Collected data
-- ==== Sys2Proof/Machine/WriteAck.lean ====
section
/-! DEFINITION. `WRITE_BYTE` and `WAIT_ACK` (spec/41_write_ack.md R90 to R94). -/

namespace Sys2Proof.Machine

/-- The micro-ops of `WRITE_BYTE b` (R67, R90): after step 0, bit position `(k - 1) div 6` and phase `(k - 1) mod 6`. -/
def writeByteUop (b : Byte) (k : Nat) : Option MicroOp :=
  if k = 0 then some (.setDir .sda .out)
  else if k ≤ 48 then
    match (k - 1) % 6 with
    | 0 => some (.drive .sda (wireBit b ((k - 1) / 6)))
    | 2 => some (.drive .scl .high)
    | 4 => some (.drive .scl .low)
    | _ => some .delay
  else none

/-- `WRITE_BYTE b`: one engine step of it (R28, R90). -/
def execWriteByte (b : Byte) (s : State) : Host.Outcome State Fault Refusal :=
  runMicroOp (stepCount (.writeByte b)) (writeByteUop b) s

/-- The micro-ops of `WAIT_ACK` (R67, R92). -/
def waitAckUop : Nat → Option MicroOp
  | 0 => some (.setDir .sda .inp)
  | 1 => some .delay
  | 2 => some (.drive .scl .high)
  | 3 => some .delay
  | 4 => some .sampleAck
  | 5 => some (.drive .scl .low)
  | 6 => some .delay
  | 7 => some .reclaimAndDiag
  | _ => none

/-- `WAIT_ACK`: one engine step of it (R28, R92). -/
def execWaitAck (s : State) : Host.Outcome State Fault Refusal :=
  runMicroOp (stepCount .waitAck) waitAckUop s

end Sys2Proof.Machine
end

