-- ==== Sys2Proof/Laws/State.lean ====
section
/-! SUPPORT. One lemma per field per update of State, true by rfl, so that no proof unfolds a record update. -/

namespace Sys2Proof.Machine

/-! ### Appending to the trace (R8) -/

@[simp] theorem State.emit_sclDir (s : State) (e : Event) : (s.emit e).sclDir = s.sclDir := rfl
@[simp] theorem State.emit_sclOut (s : State) (e : Event) : (s.emit e).sclOut = s.sclOut := rfl
@[simp] theorem State.emit_sdaDir (s : State) (e : Event) : (s.emit e).sdaDir = s.sdaDir := rfl
@[simp] theorem State.emit_sdaOut (s : State) (e : Event) : (s.emit e).sdaOut = s.sdaOut := rfl
@[simp] theorem State.emit_ir (s : State) (e : Event) : (s.emit e).ir = s.ir := rfl
@[simp] theorem State.emit_seq (s : State) (e : Event) : (s.emit e).seq = s.seq := rfl
@[simp] theorem State.emit_busy (s : State) (e : Event) : (s.emit e).busy = s.busy := rfl
@[simp] theorem State.emit_ready (s : State) (e : Event) : (s.emit e).ready = s.ready := rfl
@[simp] theorem State.emit_ack (s : State) (e : Event) : (s.emit e).ack = s.ack := rfl
@[simp] theorem State.emit_cmdErr (s : State) (e : Event) : (s.emit e).cmdErr = s.cmdErr := rfl
@[simp] theorem State.emit_rxData (s : State) (e : Event) : (s.emit e).rxData = s.rxData := rfl
@[simp] theorem State.emit_trace (s : State) (e : Event) : (s.emit e).trace = s.trace ++ [e] := rfl
@[simp] theorem State.emit_peer (s : State) (e : Event) : (s.emit e).peer = s.peer := rfl
@[simp] theorem State.emit_draws (s : State) (e : Event) : (s.emit e).draws = s.draws := rfl
@[simp] theorem State.emit_schedule (s : State) (e : Event) : (s.emit e).schedule = s.schedule := rfl
@[simp] theorem State.emit_hostLog (s : State) (e : Event) : (s.emit e).hostLog = s.hostLog := rfl

/-! ### Writing the direction of SCL (R19) -/

@[simp] theorem State.putDir_scl_sclDir (s : State) (d : Dir) : (s.putDir .scl d).sclDir = d := rfl
@[simp] theorem State.putDir_scl_sclOut (s : State) (d : Dir) : (s.putDir .scl d).sclOut = s.sclOut := rfl
@[simp] theorem State.putDir_scl_sdaDir (s : State) (d : Dir) : (s.putDir .scl d).sdaDir = s.sdaDir := rfl
@[simp] theorem State.putDir_scl_sdaOut (s : State) (d : Dir) : (s.putDir .scl d).sdaOut = s.sdaOut := rfl
@[simp] theorem State.putDir_scl_ir (s : State) (d : Dir) : (s.putDir .scl d).ir = s.ir := rfl
@[simp] theorem State.putDir_scl_seq (s : State) (d : Dir) : (s.putDir .scl d).seq = s.seq := rfl
@[simp] theorem State.putDir_scl_busy (s : State) (d : Dir) : (s.putDir .scl d).busy = s.busy := rfl
@[simp] theorem State.putDir_scl_ready (s : State) (d : Dir) : (s.putDir .scl d).ready = s.ready := rfl
@[simp] theorem State.putDir_scl_ack (s : State) (d : Dir) : (s.putDir .scl d).ack = s.ack := rfl
@[simp] theorem State.putDir_scl_cmdErr (s : State) (d : Dir) : (s.putDir .scl d).cmdErr = s.cmdErr := rfl
@[simp] theorem State.putDir_scl_rxData (s : State) (d : Dir) : (s.putDir .scl d).rxData = s.rxData := rfl
@[simp] theorem State.putDir_scl_trace (s : State) (d : Dir) : (s.putDir .scl d).trace = s.trace := rfl
@[simp] theorem State.putDir_scl_peer (s : State) (d : Dir) : (s.putDir .scl d).peer = s.peer := rfl
@[simp] theorem State.putDir_scl_draws (s : State) (d : Dir) : (s.putDir .scl d).draws = s.draws := rfl
@[simp] theorem State.putDir_scl_schedule (s : State) (d : Dir) : (s.putDir .scl d).schedule = s.schedule := rfl
@[simp] theorem State.putDir_scl_hostLog (s : State) (d : Dir) : (s.putDir .scl d).hostLog = s.hostLog := rfl

/-! ### Writing the direction of SDA (R19) -/

@[simp] theorem State.putDir_sda_sclDir (s : State) (d : Dir) : (s.putDir .sda d).sclDir = s.sclDir := rfl
@[simp] theorem State.putDir_sda_sclOut (s : State) (d : Dir) : (s.putDir .sda d).sclOut = s.sclOut := rfl
@[simp] theorem State.putDir_sda_sdaDir (s : State) (d : Dir) : (s.putDir .sda d).sdaDir = d := rfl
@[simp] theorem State.putDir_sda_sdaOut (s : State) (d : Dir) : (s.putDir .sda d).sdaOut = s.sdaOut := rfl
@[simp] theorem State.putDir_sda_ir (s : State) (d : Dir) : (s.putDir .sda d).ir = s.ir := rfl
@[simp] theorem State.putDir_sda_seq (s : State) (d : Dir) : (s.putDir .sda d).seq = s.seq := rfl
@[simp] theorem State.putDir_sda_busy (s : State) (d : Dir) : (s.putDir .sda d).busy = s.busy := rfl
@[simp] theorem State.putDir_sda_ready (s : State) (d : Dir) : (s.putDir .sda d).ready = s.ready := rfl
@[simp] theorem State.putDir_sda_ack (s : State) (d : Dir) : (s.putDir .sda d).ack = s.ack := rfl
@[simp] theorem State.putDir_sda_cmdErr (s : State) (d : Dir) : (s.putDir .sda d).cmdErr = s.cmdErr := rfl
@[simp] theorem State.putDir_sda_rxData (s : State) (d : Dir) : (s.putDir .sda d).rxData = s.rxData := rfl
@[simp] theorem State.putDir_sda_trace (s : State) (d : Dir) : (s.putDir .sda d).trace = s.trace := rfl
@[simp] theorem State.putDir_sda_peer (s : State) (d : Dir) : (s.putDir .sda d).peer = s.peer := rfl
@[simp] theorem State.putDir_sda_draws (s : State) (d : Dir) : (s.putDir .sda d).draws = s.draws := rfl
@[simp] theorem State.putDir_sda_schedule (s : State) (d : Dir) : (s.putDir .sda d).schedule = s.schedule := rfl
@[simp] theorem State.putDir_sda_hostLog (s : State) (d : Dir) : (s.putDir .sda d).hostLog = s.hostLog := rfl

/-! ### Writing the latch of SCL (R20) -/

@[simp] theorem State.putLatch_scl_sclDir (s : State) (v : Level) : (s.putLatch .scl v).sclDir = s.sclDir := rfl
@[simp] theorem State.putLatch_scl_sclOut (s : State) (v : Level) : (s.putLatch .scl v).sclOut = v := rfl
@[simp] theorem State.putLatch_scl_sdaDir (s : State) (v : Level) : (s.putLatch .scl v).sdaDir = s.sdaDir := rfl
@[simp] theorem State.putLatch_scl_sdaOut (s : State) (v : Level) : (s.putLatch .scl v).sdaOut = s.sdaOut := rfl
@[simp] theorem State.putLatch_scl_ir (s : State) (v : Level) : (s.putLatch .scl v).ir = s.ir := rfl
@[simp] theorem State.putLatch_scl_seq (s : State) (v : Level) : (s.putLatch .scl v).seq = s.seq := rfl
@[simp] theorem State.putLatch_scl_busy (s : State) (v : Level) : (s.putLatch .scl v).busy = s.busy := rfl
@[simp] theorem State.putLatch_scl_ready (s : State) (v : Level) : (s.putLatch .scl v).ready = s.ready := rfl
@[simp] theorem State.putLatch_scl_ack (s : State) (v : Level) : (s.putLatch .scl v).ack = s.ack := rfl
@[simp] theorem State.putLatch_scl_cmdErr (s : State) (v : Level) : (s.putLatch .scl v).cmdErr = s.cmdErr := rfl
@[simp] theorem State.putLatch_scl_rxData (s : State) (v : Level) : (s.putLatch .scl v).rxData = s.rxData := rfl
@[simp] theorem State.putLatch_scl_trace (s : State) (v : Level) : (s.putLatch .scl v).trace = s.trace := rfl
@[simp] theorem State.putLatch_scl_peer (s : State) (v : Level) : (s.putLatch .scl v).peer = s.peer := rfl
@[simp] theorem State.putLatch_scl_draws (s : State) (v : Level) : (s.putLatch .scl v).draws = s.draws := rfl
@[simp] theorem State.putLatch_scl_schedule (s : State) (v : Level) : (s.putLatch .scl v).schedule = s.schedule := rfl
@[simp] theorem State.putLatch_scl_hostLog (s : State) (v : Level) : (s.putLatch .scl v).hostLog = s.hostLog := rfl

/-! ### Writing the latch of SDA (R20) -/

@[simp] theorem State.putLatch_sda_sclDir (s : State) (v : Level) : (s.putLatch .sda v).sclDir = s.sclDir := rfl
@[simp] theorem State.putLatch_sda_sclOut (s : State) (v : Level) : (s.putLatch .sda v).sclOut = s.sclOut := rfl
@[simp] theorem State.putLatch_sda_sdaDir (s : State) (v : Level) : (s.putLatch .sda v).sdaDir = s.sdaDir := rfl
@[simp] theorem State.putLatch_sda_sdaOut (s : State) (v : Level) : (s.putLatch .sda v).sdaOut = v := rfl
@[simp] theorem State.putLatch_sda_ir (s : State) (v : Level) : (s.putLatch .sda v).ir = s.ir := rfl
@[simp] theorem State.putLatch_sda_seq (s : State) (v : Level) : (s.putLatch .sda v).seq = s.seq := rfl
@[simp] theorem State.putLatch_sda_busy (s : State) (v : Level) : (s.putLatch .sda v).busy = s.busy := rfl
@[simp] theorem State.putLatch_sda_ready (s : State) (v : Level) : (s.putLatch .sda v).ready = s.ready := rfl
@[simp] theorem State.putLatch_sda_ack (s : State) (v : Level) : (s.putLatch .sda v).ack = s.ack := rfl
@[simp] theorem State.putLatch_sda_cmdErr (s : State) (v : Level) : (s.putLatch .sda v).cmdErr = s.cmdErr := rfl
@[simp] theorem State.putLatch_sda_rxData (s : State) (v : Level) : (s.putLatch .sda v).rxData = s.rxData := rfl
@[simp] theorem State.putLatch_sda_trace (s : State) (v : Level) : (s.putLatch .sda v).trace = s.trace := rfl
@[simp] theorem State.putLatch_sda_peer (s : State) (v : Level) : (s.putLatch .sda v).peer = s.peer := rfl
@[simp] theorem State.putLatch_sda_draws (s : State) (v : Level) : (s.putLatch .sda v).draws = s.draws := rfl
@[simp] theorem State.putLatch_sda_schedule (s : State) (v : Level) : (s.putLatch .sda v).schedule = s.schedule := rfl
@[simp] theorem State.putLatch_sda_hostLog (s : State) (v : Level) : (s.putLatch .sda v).hostLog = s.hostLog := rfl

_HOW TO COMPLETE THIS TASK:_ Print exactly the lines above from the one with "(wireBit b ((k - 1) / 6)))" to the one with "3 => some .delay", including both.

_RESPONSE TO THIS TASK:_
    | 0 => some (.drive .sda (wireBit b ((k - 1) / 6)))
    | 2 => some (.drive .scl .high)
    | 4 => some (.drive .scl .low)
    | _ => some .delay
  else none

/-- `WRITE_BYTE b`: one engine step of it (R28, R90). -/
def execWriteByte (b : Byte) (s : State) : Host.Outcome State Fault Refusal :=
  runMicroOp (stepCount (.writeByte b)) (writeByteUop b) s

/-- The micro-ops of `WAIT_ACK` (R67, R92). -/
def waitAckUop : Nat → Option MicroOp
  | 0 => some (.setDir .sda .inp)
  | 1 => some .delay
  | 2 => some (.drive .scl .high)
  | 3 => some .delay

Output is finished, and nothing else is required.